YOUR TASK.
Output only the lines from the start of the entries through the line holding "c => s.reply c.2". Each line must match the original exactly.

Dataset items:
-- ==== Sys2Proof/Machine/Manage.lean ====
section
/-! DEFINITION. The management path (R39, R43–R47, R63, R64). -/

namespace Sys2Proof.Machine

/-- The answers of the management path (R44); the numbers are the model's own (log entry 32). -/
inductive Reply where
  | ok | badarg | exists_ | notfound | busy
  deriving DecidableEq, Repr

def Reply.code : Reply → Byte
  | .ok => 0
  | .badarg => 1
  | .exists_ => 2
  | .notfound => 3
  | .busy => 4

/-- Answers a command. -/
def State.reply (s : State) (r : Reply) : State := s.emit (.answer [r.code])

/-- The first refusal that applies; with none the command has its effect and is answered OK. DESIGN CHOICE: of several refusals
that apply, EXISTS or NOTFOUND comes first, then BADARG, then BUSY (log entry 12). -/
def State.manage (s : State) (checks : List (Bool × Reply)) (go : State → State) : State :=
  match checks.find? fun c => c.1 with
  | some c => s.reply c.2
  | none => (go s).reply .ok

/-- A live tenant, and a queue pair that is open (R39). -/
def State.live (s : State) (t : Half) : Bool := (s.tenant? t).isSome
def State.qpOpen (s : State) (q : Nat) : Bool := (s.qp q).opened

/-! ### Tenants and queue pairs -/

/-- The root that a tenant may have (R44). -/
def State.rootBad (s : State) (r : Dword) : Bool :=
  r == 0 || r.toNat % 8192 != 0 || !s.isFrame r.toNat || (s.nodeDesc r.toNat).level != 3

/-- TCREATE (R43, R44). -/
def execTcreate (s : State) : Res :=
  let e := s.ev
  .next <| s.manage [(s.live e.id, .exists_),
    (e.id == 0 || e.b == 0 || e.c == 0 || e.b == e.c || !s.qpOpen e.who || s.rootBad e.a, .badarg),
    (decide (4096 ≤ s.tenants.length) || (s.qp e.who).tenant != 0, .busy)] fun s =>
    { s with tenants := s.tenants.put e.id.toNat ⟨e.a, e.b, e.c, BitVec.ofNat 32 e.n, BitVec.ofNat 32 e.m, e.who, false⟩ }.modQp e.who
      fun q => { q with tenant := e.id }

/-- TLOCK (R44). -/
def execTlock (s : State) : Res :=
  let t := s.ev.id
  .next <| s.manage [(!s.live t, .notfound)] fun s =>
    match s.tenant? t with
    | some x => { s with tenants := s.tenants.put t.toNat { x with locked := true } }
    | none => s

/-- QPBIND (R39, R44). -/
def execQpbind (s : State) : Res :=
  let e := s.ev
  .next <| s.manage [(!s.live e.id || !s.qpOpen e.who, .notfound), ((s.qp e.who).tenant != 0, .busy)] fun s =>
    s.modQp e.who fun q => { q with tenant := e.id }

/-- QUEUE_PAIR_SETUP (R38–R40): the host opens or closes a queue pair and gives it its addresses, its path MTU (n), timeout (b),
retry count (c) and priority (k); a path MTU that R38 does not list sets nothing. The same path registers a remote key n of a
tenant with its rights (m = 1; bits 0–2 of c: read, write, atomic) or removes it (m = 2) (log entry 33). -/
def execQueuePairSetup (s : State) : Res :=
  let e := s.ev
  .next <| if e.m = 1 then
      { s with rkeys := s.rkeys.put e.n ⟨e.id, e.a, e.b, e.c.getLsbD 0, e.c.getLsbD 1, e.c.getLsbD 2⟩ }
    else if e.m = 2 then { s with rkeys := s.rkeys.del e.n }
    else if 4096 ≤ e.who ∨ !([1024, 2048, 4096].contains e.n) then s
    else
      let was := (s.qp e.who).opened
      let s := if e.flag then s else s.failQp e.who
      s.modQp e.who fun q => { q with
        opened := e.flag, addr := e.addr, mtu := e.n, timeout := e.b.toNat, retries := e.c.toNat, prio := e.k % 8, tries := 0
        since := s.timer.toNat
        psn := if was then q.psn else e.psn / 2 ^ 24 % 2 ^ 24
        epsn := if was then q.epsn else e.psn % 2 ^ 24
        nakked := was && q.nakked, done := if was then q.done else [] }

/-! ### Launch queues (R47) -/

/-- The frame of a launch queue's page, if the page is backed by a pool frame. -/
def State.lqFrame (s : State) (t : Half) (base : Dword) : Option Nat :=
  match s.walk (.tenant t) base.toNat with
  | .leaf _ e _ => if leafPool e then some (leafFrame e) else none
  | .fault .. => none

/-- LQCREATE (R44, R47, R79). -/
def execLqcreate (s : State) : Res :=
  let e := s.ev
  let f := s.lqFrame e.id e.a
  .next <| s.manage [(!s.live e.id, .notfound), ((s.lqs.find? e.who).isSome, .exists_),
    (decide (64 ≤ e.who) || regionOf e.a != .tenant || e.a.toNat % 65536 != 0 || f.isNone || !([16, 32, 64, 128, 256].contains e.n),
      .badarg),
    ((s.frameDesc (f.getD 0)).pincnt == 0xFFFF, .busy)] fun s =>
    let pa := f.getD 0
    let q : LaunchQueue := {
      tenant := e.id, base := e.a, depth := e.n, qp := e.m, head := 0, expseq := 1, completed := 0
      arms := List.replicate e.n false, overrun := 0, lost := 0, frames := [pa] }
    let s := s.modFrame pa fun x => { x with pincnt := x.pincnt + 1, lq := true }
    { s with lqs := s.lqs.put e.who q }

/-- A launch queue goes, with its pin (R46, R47). -/
def State.dropQueue (s : State) (q : Nat) : State :=
  match s.lqs.find? q with
  | none => s
  | some x => x.frames.foldl (fun s f => (s.modFrame f fun y => { y with lq := false }).unpinFrame f) { s with lqs := s.lqs.del q }

/-- LQDESTROY (R44). DESIGN CHOICE: a rejected launch whose completion word is not written yet keeps its queue busy (log entry
12). -/
def execLqdestroy (s : State) : Res :=
  let q := s.ev.who
  .next <| s.manage [((s.lqs.find? q).isNone, .notfound),
    ((s.launches.any fun l => l.q == q) || (s.lqs.find? q).any fun x => x.arms.any id, .busy)] fun s => s.dropQueue q

/-! ### Destroying a tenant (R46) -/

/-- A slot that holds the tenant's work. -/
def State.slotOfTenant (s : State) (t : Half) (k : Nat) : Bool :=
  let x := s.slot k
  match x.occ with
  | .empty => false
  | .reserved n => s.tasks.any fun y => y.n == n && y.tenant == t
  | _ => x.tenant == t

/-- The work of a slot stops. -/
def State.stopSlot (s : State) (k : Nat) : State :=
  let s := (s.leave k).modSlot k fun x => { x with outs := [], fatals := [], due := none, async := [], cmd := none, sysc := 0 }
  s.modDie (dieOf k) fun d => { d with
    maskq := d.maskq.filter fun r => r.slot ≠ k
    sysc := d.sysc.map fun e => if e.2.slot = k then (e.1, { e.2 with busy := false }) else e }

/-- A task stops and retires without its stream (R46, step 2). -/
def State.stopTask (s : State) (t : Task) : State :=
  let s := ((s.clearTask t.n).unpinTask t.n).dropWatcher (2 * t.n)
  let s := if t.phase = .hit then t.reads.foldl State.lowerFrame s else s
  let s := (s.unqueue t).modDie t.die fun d => { d with held := d.held.filter (· ≠ t.n) }
  (s.modTask t.n fun t => { t with stream := none }).endTask t

/-- A core's deque, with its records in their places of the plinth (R249). -/
def State.setDeque (s : State) (c : Nat) (rs : List StrandRec) : State :=
  let h := (s.core c).dqHead
  (rs.zipIdx.foldl (fun s (e : StrandRec × Nat) => s.putRec c ((h + e.2) % 64 * 128) e.1) s).modCore c fun x => { x with deque := rs }

/-- Steps 1 and 2 of R46: the tenant's launches, strands and tasks stop. -/
def State.abortTenant (s : State) (t : Half) : State :=
  let mine := fun (r : StrandRec) => r.tenant == t
  let ls := (s.launches.filter fun l => l.tenant == t).map (·.n)
  let s := { s with launches := s.launches.map fun (l : Launch) => if l.tenant = t ∧ !l.done then { l with aborted := true } else l }
  let s := (((s.slots.map (·.1)).filter (s.slotOfTenant t)).foldl State.stopSlot s)
  let s := (s.tasks.filter fun x => x.tenant == t).foldl State.stopTask s
  let s := (s.dropFaults fun f => f.tenant == t)
  let s := (s.cores.filter fun (e : Nat × Core) => e.2.deque.any mine).foldl
    (fun s (e : Nat × Core) => s.setDeque e.1 (e.2.deque.filter (!mine ·))) s
  { s with
    cores := s.cores.map fun e => (e.1, { e.2 with runq := e.2.runq.filter (!mine ·) })
    dies := s.dies.map fun e => (e.1, { e.2 with
      deck := e.2.deck.filter (!mine ·)
      sysc := e.2.sysc.map fun x => if (x.2.launch.map fun n => ls.contains n).getD false then (x.1, { x.2 with busy := false }) else x })
    msgs := s.msgs.filter fun (m : Msg) => !((m.record.map mine).getD false)
    cmds := (s.cmds.filter fun (m : Cmd) => m.tenant != t || m.started).map fun m => if m.tenant = t then { m with target := none } else m
    moves := s.moves.filter fun (m : Transfer) => m.tenant ≠ t }

/-- Frames whose owner is the tenant. -/
def State.framesOf (s : State) (t : Half) : List Nat := (s.frames.filter fun e => e.2.owner == t).map (·.1 * 65536)

/-- Nothing of the tenant runs any more: its armed slots have been consumed and its launches have their completion words, its
tasks, strands, commands, copies and walker requests have ended, and no write to its frames is on its way or held by a drain
(R93). -/
def State.quietTenant (s : State) (t : Half) : Bool :=
  !(s.lqs.any fun e => e.2.tenant == t && e.2.arms.getD e.2.head false) &&
    !(s.launches.any fun l => l.tenant == t) && !(s.tasks.any fun x => x.tenant == t) &&
    !((s.slots.map (·.1)).any (s.slotOfTenant t)) && !(s.cmds.any fun m => m.tenant == t) &&
    !(s.grams.any fun e => e.2.tenant == t && s.walkerBusy e.1) &&
    (let fs := s.framesOf t
     fs.all (fun f => s.frameQuiet f && !s.oldFrame f) && !(s.copies.any fun c => fs.contains c.old || fs.contains c.fresh))

/-- Zeros in a frame, in every view (R46, step 8). -/
def State.zeroFrame (s : State) (pa : Nat) : State :=
  { s with mem := [0, 1, 2, 3].foldl (fun m d => replaceMem m (viewKey d pa) 65536 []) s.mem }

/-- A stream retires (R46, step 4). -/
def State.retireTenantStream (s : State) (id : Nat) : State :=
  (s.scbStep id fun r => wr (setFlags r false false 0 0) 0x1E 1 5).kill id

/-- Steps 3–9 of R46; the tenant's address space goes with it (log entry 34). -/
def State.destroyTenant (s : State) (t : Half) : State :=
  let fs := s.framesOf t
  let root := ((s.tenant? t).map (·.root.toNat)).getD 0
  let gone := (s.groups.filter fun e => e.2.tenant == t).map (·.1)
  let s := { s with
    groups := s.groups.filter fun e => e.2.tenant != t
    msgs := s.msgs.filter fun (m : Msg) => !((m.kind == 5 || m.kind == 6) && gone.contains m.mbox) }
  let s := ((s.scbs.filter fun e => scbState e.2 != 0 && scbTenant e.2 == t).map (·.1)).foldl State.retireTenantStream s
  let s := ((s.cast.filter fun e => e.2.tenant == t).map (·.1)).foldl State.castFree s
  let s := ((s.grams.filter fun e => e.2.tenant == t).map (·.1)).foldl State.unloadGram s
  let resv := (s.resv.filter fun e => rd e.2 0 2 == t.toNat).map (·.1)
  let s := { s with
    arenas := s.arenas.filter fun e => e.2.tenant != t
    models := s.models.filter fun e => modelTenant e.2 != t
    resv := s.resv.filter fun e => !resv.contains e.1
    resvLive := s.resvLive.filter fun e => !resv.contains e.1
    dies := s.dies.map fun (e : Nat × Die) => (e.1, { e.2 with resvCtr := e.2.resvCtr.filter fun x => !resv.contains x.1 }) }
  let s := ((s.lqs.filter fun e => e.2.tenant == t).map (·.1)).foldl State.dropQueue s
  let s := (s.pages.filter fun p => p.tenant == t).foldl (fun s p => (s.freeLanding p).dropPage p) s
  let s := { s with
    qps := s.qps.map fun e => if e.2.tenant = t then (e.1, { e.2 with tenant := 0 }) else e
    rkeys := s.rkeys.filter fun e => e.2.tenant != t
    launches := s.launches.filter fun (l : Launch) => l.tenant ≠ t }
  let s := (State.lowerNode 3 s root).tlbDropRoot root
  { fs.foldl State.zeroFrame s with tenants := s.tenants.del t.toNat }

/-- TDESTROY (R44, R46): the command waits, between its steps 2 and 3, for what has been stopped to end; what another package
still sends for the tenant meanwhile is stopped too. -/
def execTdestroy (s : State) : Res :=
  let done := fun (n : Nat) (s : State) (r : Reply) => (s.dropIn n).reply r
  .next <| if s.ev.k = 0 then
      if !s.live s.ev.id then s.reply .notfound
      else
        let e : Inbound := { n := s.nextN, kind := 0x41, args := s.ev, stage := 1 }
        { s with inbox := s.inbox ++ [e], nextN := s.nextN + 1 }.abortTenant s.ev.id
    else match s.inbox.find? fun e => e.n = s.ev.k ∧ e.kind = 0x41 with
      | none => s
      | some e =>
        if !s.live e.args.id then done e.n s .notfound
        else
          let u := s.abortTenant e.args.id
          if u.quietTenant e.args.id then done e.n (u.destroyTenant e.args.id) .ok else u

/-! ### Safe tier, checkpoints and thaw (R63, R64, R16) -/

/-- TIERSET (R63): endpoint = id, TIERADDR = a, size = b. -/
def execTierset (s : State) : Res :=
  let e := s.ev
  .next <| s.manage [(decide (e.b.toNat < 544 * 2 ^ 30) || !s.pkgOk e.id.toNat || e.a.toNat % 4096 != 0, .badarg),
    (s.drain.isSome, .busy)] fun s => { s with tier := some (e.id, e.a, e.b) }

/-- CKPTREQ (R64, R92): the cut is taken once every write has been performed and copies have ended; the answer carries the
generation. -/
def execCkptreq (s : State) : Res :=
  let serve := fun (n mask : Nat) (s : State) =>
    if s.drain.isSome then (s.dropIn n).reply .busy
    else if !s.cutReady then s
    else
      let s := (s.dropIn n).takeCut (BitVec.ofNat 8 mask)
      s.emit (.answer (Reply.ok.code :: leBytes 4 s.ckgen.toNat))
  .next <| if s.ev.k = 0 then
      let m := s.ev.n % 256
      if m = 0 ∨ s.tier.isNone ∨ s.dirsUp (BitVec.ofNat 8 m) = [] then s.reply .badarg
      else
        let e : Inbound := { n := s.nextN, kind := 0x40, args := s.ev }
        serve e.n m { s with inbox := s.inbox ++ [e], nextN := s.nextN + 1 }
    else match s.inbox.find? fun e => e.n = s.ev.k ∧ e.kind = 0x40 with
      | some e => serve e.n (e.args.n % 256) s
      | none => s

/-- THAW (R16, R44). Firmware that has not passed its check does not run and answers nothing (R17). -/
def execThaw (s : State) : Res :=
  .next <| if s.boot = 1 then s else s.manage [(!s.freeze.aigon, .notfound), (!s.freeze.othersOk, .busy)] fun s =>
    { s with freeze := { s.freeze with aigonOk := true } }

end Sys2Proof.Machine
end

EXERCISE RESPONSE.
-- ==== Sys2Proof/Machine/Manage.lean ====
section
/-! DEFINITION. The management path (R39, R43–R47, R63, R64). -/

namespace Sys2Proof.Machine

/-- The answers of the management path (R44); the numbers are the model's own (log entry 32). -/
inductive Reply where
  | ok | badarg | exists_ | notfound | busy
  deriving DecidableEq, Repr

def Reply.code : Reply → Byte
  | .ok => 0
  | .badarg => 1
  | .exists_ => 2
  | .notfound => 3
  | .busy => 4

/-- Answers a command. -/
def State.reply (s : State) (r : Reply) : State := s.emit (.answer [r.code])

/-- The first refusal that applies; with none the command has its effect and is answered OK. DESIGN CHOICE: of several refusals
that apply, EXISTS or NOTFOUND comes first, then BADARG, then BUSY (log entry 12). -/
def State.manage (s : State) (checks : List (Bool × Reply)) (go : State → State) : State :=
  match checks.find? fun c => c.1 with
  | some c => s.reply c.2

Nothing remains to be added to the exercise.